WHAT YOU ARE ASKED TO DO
Set down exactly the lines below, starting at the one that contains "exec (.deadlineMiss task g) s = .next (s.appTaskMiss" and ending at the one that contains "s.sendsFrames nn → s.markersStopped →", with both of those lines included and nothing else.

(Saved data entries)
──────────

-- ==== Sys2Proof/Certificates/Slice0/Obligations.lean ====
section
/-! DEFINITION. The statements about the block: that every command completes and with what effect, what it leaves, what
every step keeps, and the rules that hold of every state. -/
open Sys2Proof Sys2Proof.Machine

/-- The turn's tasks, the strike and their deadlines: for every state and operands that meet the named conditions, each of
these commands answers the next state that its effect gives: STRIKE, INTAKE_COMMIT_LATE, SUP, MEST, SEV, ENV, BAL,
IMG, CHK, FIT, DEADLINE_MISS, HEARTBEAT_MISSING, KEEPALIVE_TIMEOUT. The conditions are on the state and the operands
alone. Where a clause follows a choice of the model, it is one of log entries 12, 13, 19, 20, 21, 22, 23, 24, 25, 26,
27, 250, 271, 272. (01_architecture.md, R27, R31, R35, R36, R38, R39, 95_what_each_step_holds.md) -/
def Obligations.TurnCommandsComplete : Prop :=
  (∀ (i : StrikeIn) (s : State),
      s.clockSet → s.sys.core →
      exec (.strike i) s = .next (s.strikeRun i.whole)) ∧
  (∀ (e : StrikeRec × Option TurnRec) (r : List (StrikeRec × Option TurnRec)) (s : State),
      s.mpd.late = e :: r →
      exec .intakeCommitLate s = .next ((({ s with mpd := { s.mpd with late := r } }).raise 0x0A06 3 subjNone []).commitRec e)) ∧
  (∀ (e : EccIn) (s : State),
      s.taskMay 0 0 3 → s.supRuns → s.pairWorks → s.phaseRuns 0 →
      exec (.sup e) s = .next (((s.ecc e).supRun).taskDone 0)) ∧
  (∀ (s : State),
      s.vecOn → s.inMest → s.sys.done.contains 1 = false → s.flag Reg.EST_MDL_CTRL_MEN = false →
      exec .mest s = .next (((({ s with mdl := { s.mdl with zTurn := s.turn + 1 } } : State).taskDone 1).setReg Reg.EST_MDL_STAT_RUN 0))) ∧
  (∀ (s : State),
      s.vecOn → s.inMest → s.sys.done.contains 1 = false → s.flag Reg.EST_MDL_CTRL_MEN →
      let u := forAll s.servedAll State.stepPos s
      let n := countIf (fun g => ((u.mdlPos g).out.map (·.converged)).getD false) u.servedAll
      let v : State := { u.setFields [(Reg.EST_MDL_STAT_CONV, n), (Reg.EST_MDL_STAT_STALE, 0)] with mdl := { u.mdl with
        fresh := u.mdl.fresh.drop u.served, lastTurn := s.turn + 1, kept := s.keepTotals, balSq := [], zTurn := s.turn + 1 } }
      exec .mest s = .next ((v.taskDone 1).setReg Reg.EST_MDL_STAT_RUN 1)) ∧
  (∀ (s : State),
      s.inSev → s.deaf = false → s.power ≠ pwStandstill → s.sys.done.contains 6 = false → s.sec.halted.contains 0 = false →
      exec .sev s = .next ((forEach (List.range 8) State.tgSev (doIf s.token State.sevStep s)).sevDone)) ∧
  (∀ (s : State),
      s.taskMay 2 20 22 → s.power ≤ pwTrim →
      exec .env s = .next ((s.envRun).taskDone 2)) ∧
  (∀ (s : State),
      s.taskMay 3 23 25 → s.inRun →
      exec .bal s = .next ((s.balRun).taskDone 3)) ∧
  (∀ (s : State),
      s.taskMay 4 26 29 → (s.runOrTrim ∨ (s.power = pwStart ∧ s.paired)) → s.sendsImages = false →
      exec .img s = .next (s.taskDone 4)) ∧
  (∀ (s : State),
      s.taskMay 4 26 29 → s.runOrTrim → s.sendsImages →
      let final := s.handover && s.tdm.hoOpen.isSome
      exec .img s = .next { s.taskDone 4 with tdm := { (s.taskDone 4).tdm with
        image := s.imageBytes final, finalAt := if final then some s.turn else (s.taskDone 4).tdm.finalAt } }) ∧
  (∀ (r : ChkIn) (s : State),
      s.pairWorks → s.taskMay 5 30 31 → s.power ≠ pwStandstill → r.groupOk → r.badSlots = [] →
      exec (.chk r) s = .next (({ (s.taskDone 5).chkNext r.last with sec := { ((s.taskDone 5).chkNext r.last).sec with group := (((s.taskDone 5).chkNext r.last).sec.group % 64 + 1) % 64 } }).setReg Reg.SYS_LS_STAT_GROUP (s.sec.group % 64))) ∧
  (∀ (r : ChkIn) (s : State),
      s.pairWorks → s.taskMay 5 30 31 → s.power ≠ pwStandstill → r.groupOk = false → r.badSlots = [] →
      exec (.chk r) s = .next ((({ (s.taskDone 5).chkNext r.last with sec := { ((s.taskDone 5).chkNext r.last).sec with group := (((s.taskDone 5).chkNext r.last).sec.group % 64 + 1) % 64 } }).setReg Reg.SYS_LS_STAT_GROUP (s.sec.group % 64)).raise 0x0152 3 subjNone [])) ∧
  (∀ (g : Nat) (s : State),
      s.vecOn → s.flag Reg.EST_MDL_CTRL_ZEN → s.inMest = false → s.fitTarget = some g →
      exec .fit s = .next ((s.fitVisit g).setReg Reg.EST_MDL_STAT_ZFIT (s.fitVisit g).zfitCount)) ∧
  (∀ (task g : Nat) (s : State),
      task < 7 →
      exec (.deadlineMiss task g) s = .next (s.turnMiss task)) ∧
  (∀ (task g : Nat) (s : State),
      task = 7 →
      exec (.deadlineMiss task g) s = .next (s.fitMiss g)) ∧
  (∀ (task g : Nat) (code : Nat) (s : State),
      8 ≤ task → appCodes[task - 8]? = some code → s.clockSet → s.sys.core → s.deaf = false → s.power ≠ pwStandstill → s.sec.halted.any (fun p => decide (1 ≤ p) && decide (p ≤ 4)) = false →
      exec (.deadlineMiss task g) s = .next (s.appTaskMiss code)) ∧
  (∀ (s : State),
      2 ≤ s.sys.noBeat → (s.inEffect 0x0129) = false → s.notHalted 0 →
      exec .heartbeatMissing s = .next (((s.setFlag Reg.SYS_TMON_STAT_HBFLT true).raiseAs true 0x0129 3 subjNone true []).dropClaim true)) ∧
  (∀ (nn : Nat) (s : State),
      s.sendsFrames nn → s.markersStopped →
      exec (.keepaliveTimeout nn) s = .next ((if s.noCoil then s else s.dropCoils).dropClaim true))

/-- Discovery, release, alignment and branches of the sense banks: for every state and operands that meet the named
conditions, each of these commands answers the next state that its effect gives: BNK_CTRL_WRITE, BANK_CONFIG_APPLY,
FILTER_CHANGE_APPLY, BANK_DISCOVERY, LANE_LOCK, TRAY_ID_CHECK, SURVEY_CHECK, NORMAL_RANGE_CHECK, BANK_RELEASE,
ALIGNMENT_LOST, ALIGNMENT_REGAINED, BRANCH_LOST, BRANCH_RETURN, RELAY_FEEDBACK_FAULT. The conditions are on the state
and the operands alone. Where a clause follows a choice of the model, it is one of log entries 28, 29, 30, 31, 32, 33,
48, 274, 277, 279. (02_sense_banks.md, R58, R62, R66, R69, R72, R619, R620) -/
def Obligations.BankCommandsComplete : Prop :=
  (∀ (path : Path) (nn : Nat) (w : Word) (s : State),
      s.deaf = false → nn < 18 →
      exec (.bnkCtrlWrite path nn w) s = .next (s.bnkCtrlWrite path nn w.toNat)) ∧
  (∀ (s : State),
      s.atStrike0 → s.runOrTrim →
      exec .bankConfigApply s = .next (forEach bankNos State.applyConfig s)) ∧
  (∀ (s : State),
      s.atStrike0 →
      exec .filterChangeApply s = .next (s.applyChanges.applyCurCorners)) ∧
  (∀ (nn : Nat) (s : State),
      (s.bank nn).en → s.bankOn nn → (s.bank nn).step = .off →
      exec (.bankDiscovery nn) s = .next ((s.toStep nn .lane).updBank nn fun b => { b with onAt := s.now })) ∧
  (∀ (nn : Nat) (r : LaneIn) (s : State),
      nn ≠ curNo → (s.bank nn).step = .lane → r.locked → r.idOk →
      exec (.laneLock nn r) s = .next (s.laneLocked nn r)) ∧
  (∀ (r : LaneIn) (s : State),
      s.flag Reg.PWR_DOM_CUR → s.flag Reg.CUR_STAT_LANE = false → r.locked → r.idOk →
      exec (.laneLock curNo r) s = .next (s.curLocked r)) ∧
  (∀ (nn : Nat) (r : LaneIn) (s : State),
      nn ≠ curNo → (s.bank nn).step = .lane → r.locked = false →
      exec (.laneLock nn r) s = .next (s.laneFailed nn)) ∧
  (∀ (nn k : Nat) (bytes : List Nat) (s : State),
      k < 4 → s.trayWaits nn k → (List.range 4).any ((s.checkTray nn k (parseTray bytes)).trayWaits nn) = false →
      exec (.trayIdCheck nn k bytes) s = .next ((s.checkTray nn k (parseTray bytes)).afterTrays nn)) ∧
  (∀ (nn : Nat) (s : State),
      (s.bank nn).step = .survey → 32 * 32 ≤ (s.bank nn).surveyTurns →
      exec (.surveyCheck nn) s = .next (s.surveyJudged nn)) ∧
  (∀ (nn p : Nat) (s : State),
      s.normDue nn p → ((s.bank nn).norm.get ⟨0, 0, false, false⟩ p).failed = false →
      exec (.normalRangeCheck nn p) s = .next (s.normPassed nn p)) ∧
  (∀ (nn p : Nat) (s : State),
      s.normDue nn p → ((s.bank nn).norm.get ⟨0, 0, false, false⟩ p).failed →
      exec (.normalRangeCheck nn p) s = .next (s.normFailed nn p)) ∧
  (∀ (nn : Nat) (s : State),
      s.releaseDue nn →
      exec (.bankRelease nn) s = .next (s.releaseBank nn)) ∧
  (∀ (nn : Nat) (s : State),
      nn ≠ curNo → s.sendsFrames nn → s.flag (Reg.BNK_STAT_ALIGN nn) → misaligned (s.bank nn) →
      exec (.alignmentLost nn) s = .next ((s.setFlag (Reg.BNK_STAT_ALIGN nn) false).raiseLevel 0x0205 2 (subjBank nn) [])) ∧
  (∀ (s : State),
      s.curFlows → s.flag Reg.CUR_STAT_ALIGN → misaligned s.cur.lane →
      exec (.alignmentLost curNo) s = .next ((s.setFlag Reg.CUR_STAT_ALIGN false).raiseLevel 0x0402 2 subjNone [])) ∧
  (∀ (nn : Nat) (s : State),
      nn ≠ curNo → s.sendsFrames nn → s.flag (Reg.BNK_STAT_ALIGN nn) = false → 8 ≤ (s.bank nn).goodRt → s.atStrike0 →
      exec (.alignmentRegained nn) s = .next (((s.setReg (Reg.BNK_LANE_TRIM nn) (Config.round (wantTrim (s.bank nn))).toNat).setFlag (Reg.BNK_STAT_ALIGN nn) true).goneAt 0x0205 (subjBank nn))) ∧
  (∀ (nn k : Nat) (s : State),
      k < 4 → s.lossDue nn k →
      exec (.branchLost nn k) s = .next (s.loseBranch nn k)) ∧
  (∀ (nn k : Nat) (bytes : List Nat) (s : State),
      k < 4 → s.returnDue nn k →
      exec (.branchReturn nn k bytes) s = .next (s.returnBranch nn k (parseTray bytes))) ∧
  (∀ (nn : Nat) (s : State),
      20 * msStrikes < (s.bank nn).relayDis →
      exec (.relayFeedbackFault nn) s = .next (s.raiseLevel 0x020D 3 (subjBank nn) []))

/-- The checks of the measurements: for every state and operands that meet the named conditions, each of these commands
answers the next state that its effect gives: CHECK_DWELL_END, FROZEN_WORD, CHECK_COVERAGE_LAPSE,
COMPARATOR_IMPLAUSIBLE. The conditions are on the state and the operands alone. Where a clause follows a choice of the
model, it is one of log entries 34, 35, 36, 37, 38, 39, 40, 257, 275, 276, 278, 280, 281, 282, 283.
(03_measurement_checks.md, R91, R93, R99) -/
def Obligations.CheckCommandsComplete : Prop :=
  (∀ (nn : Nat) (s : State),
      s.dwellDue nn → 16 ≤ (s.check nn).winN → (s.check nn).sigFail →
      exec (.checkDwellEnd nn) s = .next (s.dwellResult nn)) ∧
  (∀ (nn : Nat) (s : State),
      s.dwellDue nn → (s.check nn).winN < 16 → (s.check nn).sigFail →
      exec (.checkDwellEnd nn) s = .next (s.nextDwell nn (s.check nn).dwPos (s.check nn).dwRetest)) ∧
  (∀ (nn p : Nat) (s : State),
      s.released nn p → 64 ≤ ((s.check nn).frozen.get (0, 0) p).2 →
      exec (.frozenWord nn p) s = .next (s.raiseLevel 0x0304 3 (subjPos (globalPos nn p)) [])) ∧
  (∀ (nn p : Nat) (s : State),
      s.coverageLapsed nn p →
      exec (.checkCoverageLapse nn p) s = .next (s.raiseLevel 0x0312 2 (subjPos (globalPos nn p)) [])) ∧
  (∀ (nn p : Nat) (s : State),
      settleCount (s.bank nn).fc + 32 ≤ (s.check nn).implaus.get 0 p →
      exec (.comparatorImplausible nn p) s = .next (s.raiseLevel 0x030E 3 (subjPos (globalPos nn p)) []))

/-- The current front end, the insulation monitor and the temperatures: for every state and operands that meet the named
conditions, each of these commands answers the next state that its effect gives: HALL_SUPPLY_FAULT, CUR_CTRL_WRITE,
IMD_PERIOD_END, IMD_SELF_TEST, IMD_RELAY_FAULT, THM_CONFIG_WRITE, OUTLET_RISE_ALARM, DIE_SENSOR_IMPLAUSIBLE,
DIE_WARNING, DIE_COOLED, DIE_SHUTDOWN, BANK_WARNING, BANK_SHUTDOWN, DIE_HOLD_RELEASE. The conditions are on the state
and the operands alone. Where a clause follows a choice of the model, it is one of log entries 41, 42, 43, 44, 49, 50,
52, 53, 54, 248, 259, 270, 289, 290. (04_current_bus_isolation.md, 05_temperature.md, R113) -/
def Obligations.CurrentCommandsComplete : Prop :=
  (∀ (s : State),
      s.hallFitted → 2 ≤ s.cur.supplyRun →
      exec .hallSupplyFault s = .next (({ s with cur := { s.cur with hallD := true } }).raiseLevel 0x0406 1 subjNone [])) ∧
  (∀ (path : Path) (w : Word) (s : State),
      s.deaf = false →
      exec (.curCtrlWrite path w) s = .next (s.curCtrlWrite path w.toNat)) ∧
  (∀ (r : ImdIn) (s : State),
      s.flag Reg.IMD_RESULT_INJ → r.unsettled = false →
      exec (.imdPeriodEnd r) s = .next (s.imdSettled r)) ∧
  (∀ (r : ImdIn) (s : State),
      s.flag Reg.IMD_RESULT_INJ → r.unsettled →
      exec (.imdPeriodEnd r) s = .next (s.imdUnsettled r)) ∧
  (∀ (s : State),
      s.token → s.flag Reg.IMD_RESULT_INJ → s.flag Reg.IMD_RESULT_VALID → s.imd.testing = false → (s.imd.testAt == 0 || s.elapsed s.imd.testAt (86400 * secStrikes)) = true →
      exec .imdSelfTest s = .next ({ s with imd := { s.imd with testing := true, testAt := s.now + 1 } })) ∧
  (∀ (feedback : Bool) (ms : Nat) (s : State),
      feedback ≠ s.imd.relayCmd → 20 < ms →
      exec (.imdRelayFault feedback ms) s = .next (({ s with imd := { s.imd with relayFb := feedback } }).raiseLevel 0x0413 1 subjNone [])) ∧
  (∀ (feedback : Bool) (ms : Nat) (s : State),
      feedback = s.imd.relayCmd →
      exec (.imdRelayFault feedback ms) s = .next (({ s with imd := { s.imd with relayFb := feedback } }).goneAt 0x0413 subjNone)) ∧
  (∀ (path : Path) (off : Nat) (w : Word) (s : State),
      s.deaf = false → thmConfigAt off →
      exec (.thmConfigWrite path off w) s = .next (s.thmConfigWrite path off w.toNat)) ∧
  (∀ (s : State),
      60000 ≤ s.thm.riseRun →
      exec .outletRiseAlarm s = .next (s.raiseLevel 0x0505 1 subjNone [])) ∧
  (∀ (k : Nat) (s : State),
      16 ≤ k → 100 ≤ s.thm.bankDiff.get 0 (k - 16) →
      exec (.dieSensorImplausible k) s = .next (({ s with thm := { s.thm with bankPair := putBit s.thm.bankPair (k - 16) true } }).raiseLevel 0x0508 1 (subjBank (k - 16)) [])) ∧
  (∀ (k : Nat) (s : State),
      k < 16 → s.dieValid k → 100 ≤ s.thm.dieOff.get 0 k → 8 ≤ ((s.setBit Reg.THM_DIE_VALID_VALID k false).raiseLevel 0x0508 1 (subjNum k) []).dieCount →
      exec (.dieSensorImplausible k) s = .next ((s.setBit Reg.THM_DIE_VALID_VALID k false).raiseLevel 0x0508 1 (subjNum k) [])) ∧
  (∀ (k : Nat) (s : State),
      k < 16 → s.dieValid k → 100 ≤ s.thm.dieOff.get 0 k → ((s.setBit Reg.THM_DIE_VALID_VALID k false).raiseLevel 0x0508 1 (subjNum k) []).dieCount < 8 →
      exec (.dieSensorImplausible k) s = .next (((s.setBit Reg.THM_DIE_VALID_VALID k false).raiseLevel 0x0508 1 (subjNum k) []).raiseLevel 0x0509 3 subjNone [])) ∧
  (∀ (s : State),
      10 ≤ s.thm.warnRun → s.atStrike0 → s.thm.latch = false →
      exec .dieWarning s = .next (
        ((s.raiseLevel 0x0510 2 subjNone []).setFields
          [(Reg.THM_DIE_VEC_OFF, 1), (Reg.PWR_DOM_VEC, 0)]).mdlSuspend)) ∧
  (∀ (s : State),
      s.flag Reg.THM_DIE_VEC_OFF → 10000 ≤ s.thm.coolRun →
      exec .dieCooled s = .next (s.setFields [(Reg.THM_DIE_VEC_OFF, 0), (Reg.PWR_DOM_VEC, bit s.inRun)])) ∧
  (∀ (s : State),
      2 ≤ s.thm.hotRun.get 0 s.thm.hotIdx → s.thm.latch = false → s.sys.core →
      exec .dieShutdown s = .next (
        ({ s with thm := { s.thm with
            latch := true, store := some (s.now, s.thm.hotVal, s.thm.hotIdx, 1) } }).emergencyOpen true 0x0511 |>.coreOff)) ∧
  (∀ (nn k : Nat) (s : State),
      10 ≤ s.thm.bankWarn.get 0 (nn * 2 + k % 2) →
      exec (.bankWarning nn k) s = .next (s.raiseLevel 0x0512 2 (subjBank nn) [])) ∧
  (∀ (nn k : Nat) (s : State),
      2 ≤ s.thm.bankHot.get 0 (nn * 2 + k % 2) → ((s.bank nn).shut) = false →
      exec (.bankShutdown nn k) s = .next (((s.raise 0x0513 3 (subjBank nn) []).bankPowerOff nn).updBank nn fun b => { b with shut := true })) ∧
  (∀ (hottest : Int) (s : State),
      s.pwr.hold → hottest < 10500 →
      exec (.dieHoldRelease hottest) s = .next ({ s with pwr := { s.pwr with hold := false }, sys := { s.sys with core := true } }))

──────────

OUTPUT FOR THIS EXERCISE
      exec (.deadlineMiss task g) s = .next (s.appTaskMiss code)) ∧
  (∀ (s : State),
      2 ≤ s.sys.noBeat → (s.inEffect 0x0129) = false → s.notHalted 0 →
      exec .heartbeatMissing s = .next (((s.setFlag Reg.SYS_TMON_STAT_HBFLT true).raiseAs true 0x0129 3 subjNone true []).dropClaim true)) ∧
  (∀ (nn : Nat) (s : State),
      s.sendsFrames nn → s.markersStopped →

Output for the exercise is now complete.